What is required:
Restate word for word the lines that run from the one containing "def State.port (s" to the last line of the data, both ends included.
------------------------------
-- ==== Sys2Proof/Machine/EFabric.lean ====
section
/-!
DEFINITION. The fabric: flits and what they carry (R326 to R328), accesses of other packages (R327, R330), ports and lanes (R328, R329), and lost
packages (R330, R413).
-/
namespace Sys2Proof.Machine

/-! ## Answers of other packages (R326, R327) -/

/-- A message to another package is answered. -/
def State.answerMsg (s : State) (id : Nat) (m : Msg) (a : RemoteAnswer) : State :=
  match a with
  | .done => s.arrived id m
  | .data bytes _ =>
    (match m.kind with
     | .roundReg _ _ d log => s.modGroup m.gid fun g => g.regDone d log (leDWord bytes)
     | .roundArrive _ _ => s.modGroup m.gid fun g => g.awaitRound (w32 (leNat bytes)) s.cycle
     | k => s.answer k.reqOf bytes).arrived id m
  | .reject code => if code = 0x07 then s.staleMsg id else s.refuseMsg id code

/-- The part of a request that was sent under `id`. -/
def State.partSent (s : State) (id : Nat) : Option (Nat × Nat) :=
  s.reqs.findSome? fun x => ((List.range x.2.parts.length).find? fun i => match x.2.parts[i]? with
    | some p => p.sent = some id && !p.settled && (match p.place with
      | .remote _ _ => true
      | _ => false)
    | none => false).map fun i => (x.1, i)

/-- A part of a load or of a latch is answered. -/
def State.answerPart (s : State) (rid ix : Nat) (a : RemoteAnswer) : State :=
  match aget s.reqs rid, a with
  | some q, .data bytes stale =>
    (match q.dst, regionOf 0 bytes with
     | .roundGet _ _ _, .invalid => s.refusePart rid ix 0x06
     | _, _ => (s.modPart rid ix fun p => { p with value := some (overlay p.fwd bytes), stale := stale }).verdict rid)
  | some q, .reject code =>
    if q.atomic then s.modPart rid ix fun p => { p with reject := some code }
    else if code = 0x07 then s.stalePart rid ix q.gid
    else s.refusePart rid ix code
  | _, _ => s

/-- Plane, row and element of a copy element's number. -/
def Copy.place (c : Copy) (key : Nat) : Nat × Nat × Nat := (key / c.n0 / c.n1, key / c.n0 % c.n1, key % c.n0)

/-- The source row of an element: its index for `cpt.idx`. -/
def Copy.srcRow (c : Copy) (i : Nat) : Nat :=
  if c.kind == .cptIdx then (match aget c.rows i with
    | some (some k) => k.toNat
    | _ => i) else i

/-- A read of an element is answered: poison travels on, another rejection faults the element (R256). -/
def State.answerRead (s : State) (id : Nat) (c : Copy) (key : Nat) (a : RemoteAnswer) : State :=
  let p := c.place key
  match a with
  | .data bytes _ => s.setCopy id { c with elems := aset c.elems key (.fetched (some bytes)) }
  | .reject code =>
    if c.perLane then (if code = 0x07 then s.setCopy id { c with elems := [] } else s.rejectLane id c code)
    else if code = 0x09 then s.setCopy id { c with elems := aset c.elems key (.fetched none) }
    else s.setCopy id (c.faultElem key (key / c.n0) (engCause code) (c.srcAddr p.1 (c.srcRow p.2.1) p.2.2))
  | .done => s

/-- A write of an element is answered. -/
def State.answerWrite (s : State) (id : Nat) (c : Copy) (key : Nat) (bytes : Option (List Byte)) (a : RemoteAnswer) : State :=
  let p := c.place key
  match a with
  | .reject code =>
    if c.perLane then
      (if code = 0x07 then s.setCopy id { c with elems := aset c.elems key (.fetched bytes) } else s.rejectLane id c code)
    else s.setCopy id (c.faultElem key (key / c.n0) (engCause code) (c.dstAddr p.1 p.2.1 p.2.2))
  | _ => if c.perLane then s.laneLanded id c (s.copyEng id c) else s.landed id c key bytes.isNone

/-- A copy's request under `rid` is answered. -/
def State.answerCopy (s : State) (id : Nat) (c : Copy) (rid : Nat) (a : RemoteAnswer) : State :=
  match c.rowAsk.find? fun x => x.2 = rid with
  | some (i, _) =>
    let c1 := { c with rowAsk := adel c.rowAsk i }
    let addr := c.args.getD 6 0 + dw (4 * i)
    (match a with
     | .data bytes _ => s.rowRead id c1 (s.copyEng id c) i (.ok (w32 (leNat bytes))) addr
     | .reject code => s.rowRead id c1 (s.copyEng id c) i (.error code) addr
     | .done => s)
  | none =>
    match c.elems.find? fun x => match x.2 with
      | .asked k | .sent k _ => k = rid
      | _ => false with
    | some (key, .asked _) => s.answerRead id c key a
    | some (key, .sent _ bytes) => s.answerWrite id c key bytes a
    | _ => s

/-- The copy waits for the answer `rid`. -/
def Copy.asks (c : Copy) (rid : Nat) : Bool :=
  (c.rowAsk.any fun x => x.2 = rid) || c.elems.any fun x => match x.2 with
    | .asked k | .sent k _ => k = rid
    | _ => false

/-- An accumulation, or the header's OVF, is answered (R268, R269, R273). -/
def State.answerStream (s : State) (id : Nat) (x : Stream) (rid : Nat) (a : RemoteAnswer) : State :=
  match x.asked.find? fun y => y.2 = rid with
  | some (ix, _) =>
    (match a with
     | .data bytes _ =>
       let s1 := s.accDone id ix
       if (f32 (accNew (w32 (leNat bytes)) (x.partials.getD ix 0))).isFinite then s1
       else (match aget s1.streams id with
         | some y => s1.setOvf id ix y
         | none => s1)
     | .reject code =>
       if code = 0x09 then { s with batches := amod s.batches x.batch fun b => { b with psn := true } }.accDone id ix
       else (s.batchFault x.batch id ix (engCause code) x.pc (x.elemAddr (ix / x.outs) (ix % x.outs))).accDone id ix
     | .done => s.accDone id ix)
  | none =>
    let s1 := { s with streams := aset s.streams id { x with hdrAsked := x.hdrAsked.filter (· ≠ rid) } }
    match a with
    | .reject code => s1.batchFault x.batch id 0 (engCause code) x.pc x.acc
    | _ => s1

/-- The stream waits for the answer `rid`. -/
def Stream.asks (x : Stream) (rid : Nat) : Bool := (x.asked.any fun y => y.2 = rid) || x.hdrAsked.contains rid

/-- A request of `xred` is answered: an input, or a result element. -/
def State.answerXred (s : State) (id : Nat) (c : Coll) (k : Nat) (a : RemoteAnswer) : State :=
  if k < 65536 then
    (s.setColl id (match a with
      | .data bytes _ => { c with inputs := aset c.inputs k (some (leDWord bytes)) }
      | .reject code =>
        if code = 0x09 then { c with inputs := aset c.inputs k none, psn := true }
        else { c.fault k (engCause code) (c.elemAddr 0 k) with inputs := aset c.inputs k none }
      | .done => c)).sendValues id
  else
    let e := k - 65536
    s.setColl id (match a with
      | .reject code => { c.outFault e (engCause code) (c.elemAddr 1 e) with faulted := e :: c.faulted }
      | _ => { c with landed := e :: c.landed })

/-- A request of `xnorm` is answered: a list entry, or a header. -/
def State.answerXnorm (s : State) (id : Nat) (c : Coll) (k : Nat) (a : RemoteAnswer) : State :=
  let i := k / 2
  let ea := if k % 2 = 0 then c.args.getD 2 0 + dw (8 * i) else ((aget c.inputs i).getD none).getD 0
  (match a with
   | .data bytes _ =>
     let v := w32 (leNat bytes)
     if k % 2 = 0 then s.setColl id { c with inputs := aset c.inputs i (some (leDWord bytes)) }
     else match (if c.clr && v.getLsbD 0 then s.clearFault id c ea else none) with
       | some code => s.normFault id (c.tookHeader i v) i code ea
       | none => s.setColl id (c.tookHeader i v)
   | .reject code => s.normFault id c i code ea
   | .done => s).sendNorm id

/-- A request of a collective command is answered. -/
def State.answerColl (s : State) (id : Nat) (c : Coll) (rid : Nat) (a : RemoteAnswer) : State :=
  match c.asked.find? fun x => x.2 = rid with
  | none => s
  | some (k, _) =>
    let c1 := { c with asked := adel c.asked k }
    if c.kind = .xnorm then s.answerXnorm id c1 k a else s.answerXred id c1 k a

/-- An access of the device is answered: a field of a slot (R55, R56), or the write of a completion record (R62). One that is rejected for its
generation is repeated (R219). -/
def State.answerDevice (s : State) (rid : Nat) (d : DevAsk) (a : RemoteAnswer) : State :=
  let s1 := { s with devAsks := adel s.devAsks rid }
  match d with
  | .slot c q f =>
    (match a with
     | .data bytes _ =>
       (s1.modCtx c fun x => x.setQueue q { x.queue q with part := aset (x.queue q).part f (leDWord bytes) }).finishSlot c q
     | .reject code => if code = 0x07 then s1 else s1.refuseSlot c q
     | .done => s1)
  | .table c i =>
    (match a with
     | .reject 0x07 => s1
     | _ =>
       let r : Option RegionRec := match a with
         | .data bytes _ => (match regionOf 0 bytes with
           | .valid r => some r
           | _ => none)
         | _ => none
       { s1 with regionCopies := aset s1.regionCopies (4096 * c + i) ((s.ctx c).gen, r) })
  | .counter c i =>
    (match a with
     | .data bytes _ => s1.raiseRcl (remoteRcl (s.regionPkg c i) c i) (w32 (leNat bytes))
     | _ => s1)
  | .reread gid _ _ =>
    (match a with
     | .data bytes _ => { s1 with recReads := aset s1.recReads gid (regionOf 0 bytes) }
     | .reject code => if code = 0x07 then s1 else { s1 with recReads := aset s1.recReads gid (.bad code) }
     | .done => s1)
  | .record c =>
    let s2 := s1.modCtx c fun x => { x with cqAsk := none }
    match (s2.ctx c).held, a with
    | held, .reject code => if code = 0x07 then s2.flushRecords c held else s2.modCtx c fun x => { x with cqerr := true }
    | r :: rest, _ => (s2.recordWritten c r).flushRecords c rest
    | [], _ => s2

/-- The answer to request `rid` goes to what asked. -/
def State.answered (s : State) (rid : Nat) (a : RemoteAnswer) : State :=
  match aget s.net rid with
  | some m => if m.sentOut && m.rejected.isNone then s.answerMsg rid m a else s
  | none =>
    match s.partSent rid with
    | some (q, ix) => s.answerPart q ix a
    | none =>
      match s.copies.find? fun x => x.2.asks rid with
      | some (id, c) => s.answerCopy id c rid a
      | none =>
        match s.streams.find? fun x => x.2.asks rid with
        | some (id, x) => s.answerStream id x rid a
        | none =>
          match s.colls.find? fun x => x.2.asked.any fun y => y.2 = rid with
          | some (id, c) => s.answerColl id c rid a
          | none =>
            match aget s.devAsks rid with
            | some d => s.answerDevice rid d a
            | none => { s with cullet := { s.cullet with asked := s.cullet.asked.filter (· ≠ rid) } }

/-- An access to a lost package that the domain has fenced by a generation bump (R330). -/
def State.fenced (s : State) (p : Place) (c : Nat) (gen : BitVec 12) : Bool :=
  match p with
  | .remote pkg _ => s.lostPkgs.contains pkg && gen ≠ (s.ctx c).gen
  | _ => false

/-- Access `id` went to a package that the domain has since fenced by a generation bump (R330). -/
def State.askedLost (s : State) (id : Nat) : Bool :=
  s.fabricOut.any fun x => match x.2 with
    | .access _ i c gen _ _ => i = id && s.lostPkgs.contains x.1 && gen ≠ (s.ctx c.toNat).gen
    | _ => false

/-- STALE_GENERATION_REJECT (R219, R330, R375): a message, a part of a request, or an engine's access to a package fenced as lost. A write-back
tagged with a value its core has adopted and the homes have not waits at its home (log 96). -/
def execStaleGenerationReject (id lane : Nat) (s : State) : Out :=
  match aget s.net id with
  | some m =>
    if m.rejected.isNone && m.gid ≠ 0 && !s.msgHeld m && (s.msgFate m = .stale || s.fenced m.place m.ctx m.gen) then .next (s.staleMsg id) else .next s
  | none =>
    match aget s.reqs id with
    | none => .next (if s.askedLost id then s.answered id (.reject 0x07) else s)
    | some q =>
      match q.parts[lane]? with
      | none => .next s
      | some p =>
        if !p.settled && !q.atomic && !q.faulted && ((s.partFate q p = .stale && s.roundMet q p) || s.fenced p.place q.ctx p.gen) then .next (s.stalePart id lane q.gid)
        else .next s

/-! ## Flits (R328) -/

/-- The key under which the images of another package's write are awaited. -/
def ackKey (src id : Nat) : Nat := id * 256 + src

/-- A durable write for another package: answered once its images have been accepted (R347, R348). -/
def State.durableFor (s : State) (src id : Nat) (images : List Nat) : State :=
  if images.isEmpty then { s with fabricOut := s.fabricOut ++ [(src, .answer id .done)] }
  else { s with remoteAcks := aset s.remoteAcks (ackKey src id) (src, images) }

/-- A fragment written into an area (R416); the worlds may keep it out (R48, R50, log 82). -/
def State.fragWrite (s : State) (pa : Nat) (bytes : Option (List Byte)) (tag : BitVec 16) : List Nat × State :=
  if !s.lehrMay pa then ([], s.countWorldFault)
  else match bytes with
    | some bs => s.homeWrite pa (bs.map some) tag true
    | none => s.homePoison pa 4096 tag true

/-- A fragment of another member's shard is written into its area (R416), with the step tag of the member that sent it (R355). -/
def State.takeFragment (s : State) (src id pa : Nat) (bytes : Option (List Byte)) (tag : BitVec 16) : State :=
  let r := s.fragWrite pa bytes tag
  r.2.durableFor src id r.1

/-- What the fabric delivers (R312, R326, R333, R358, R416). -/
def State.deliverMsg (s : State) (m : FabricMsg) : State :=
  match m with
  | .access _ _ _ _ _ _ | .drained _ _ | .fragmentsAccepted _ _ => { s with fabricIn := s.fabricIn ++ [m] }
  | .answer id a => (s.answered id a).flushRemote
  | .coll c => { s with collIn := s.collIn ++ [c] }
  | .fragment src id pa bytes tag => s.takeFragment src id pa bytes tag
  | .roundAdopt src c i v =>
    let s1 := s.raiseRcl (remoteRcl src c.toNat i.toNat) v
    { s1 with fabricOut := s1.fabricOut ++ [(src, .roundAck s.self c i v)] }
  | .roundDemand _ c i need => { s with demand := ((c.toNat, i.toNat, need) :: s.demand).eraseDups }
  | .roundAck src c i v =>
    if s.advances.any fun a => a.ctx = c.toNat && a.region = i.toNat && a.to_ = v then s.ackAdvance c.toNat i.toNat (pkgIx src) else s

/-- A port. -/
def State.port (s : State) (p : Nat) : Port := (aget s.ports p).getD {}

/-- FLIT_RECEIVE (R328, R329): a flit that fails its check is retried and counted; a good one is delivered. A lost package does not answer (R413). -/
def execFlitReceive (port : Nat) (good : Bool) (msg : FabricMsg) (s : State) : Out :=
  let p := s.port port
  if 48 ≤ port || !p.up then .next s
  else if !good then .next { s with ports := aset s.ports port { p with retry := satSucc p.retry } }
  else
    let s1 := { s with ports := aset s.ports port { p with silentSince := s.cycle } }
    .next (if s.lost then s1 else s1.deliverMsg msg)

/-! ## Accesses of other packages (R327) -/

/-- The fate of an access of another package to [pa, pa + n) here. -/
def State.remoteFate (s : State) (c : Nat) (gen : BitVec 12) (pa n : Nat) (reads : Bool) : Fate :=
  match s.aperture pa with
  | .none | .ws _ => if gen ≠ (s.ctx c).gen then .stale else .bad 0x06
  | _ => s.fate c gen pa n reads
------------------------------
Written response:
def State.port (s : State) (p : Nat) : Port := (aget s.ports p).getD {}

/-- FLIT_RECEIVE (R328, R329): a flit that fails its check is retried and counted; a good one is delivered. A lost package does not answer (R413). -/
def execFlitReceive (port : Nat) (good : Bool) (msg : FabricMsg) (s : State) : Out :=
  let p := s.port port
  if 48 ≤ port || !p.up then .next s
  else if !good then .next { s with ports := aset s.ports port { p with retry := satSucc p.retry } }
  else
    let s1 := { s with ports := aset s.ports port { p with silentSince := s.cycle } }
    .next (if s.lost then s1 else s1.deliverMsg msg)

/-! ## Accesses of other packages (R327) -/

/-- The fate of an access of another package to [pa, pa + n) here. -/
def State.remoteFate (s : State) (c : Nat) (gen : BitVec 12) (pa n : Nat) (reads : Bool) : Fate :=
  match s.aperture pa with
  | .none | .ws _ => if gen ≠ (s.ctx c).gen then .stale else .bad 0x06
  | _ => s.fate c gen pa n reads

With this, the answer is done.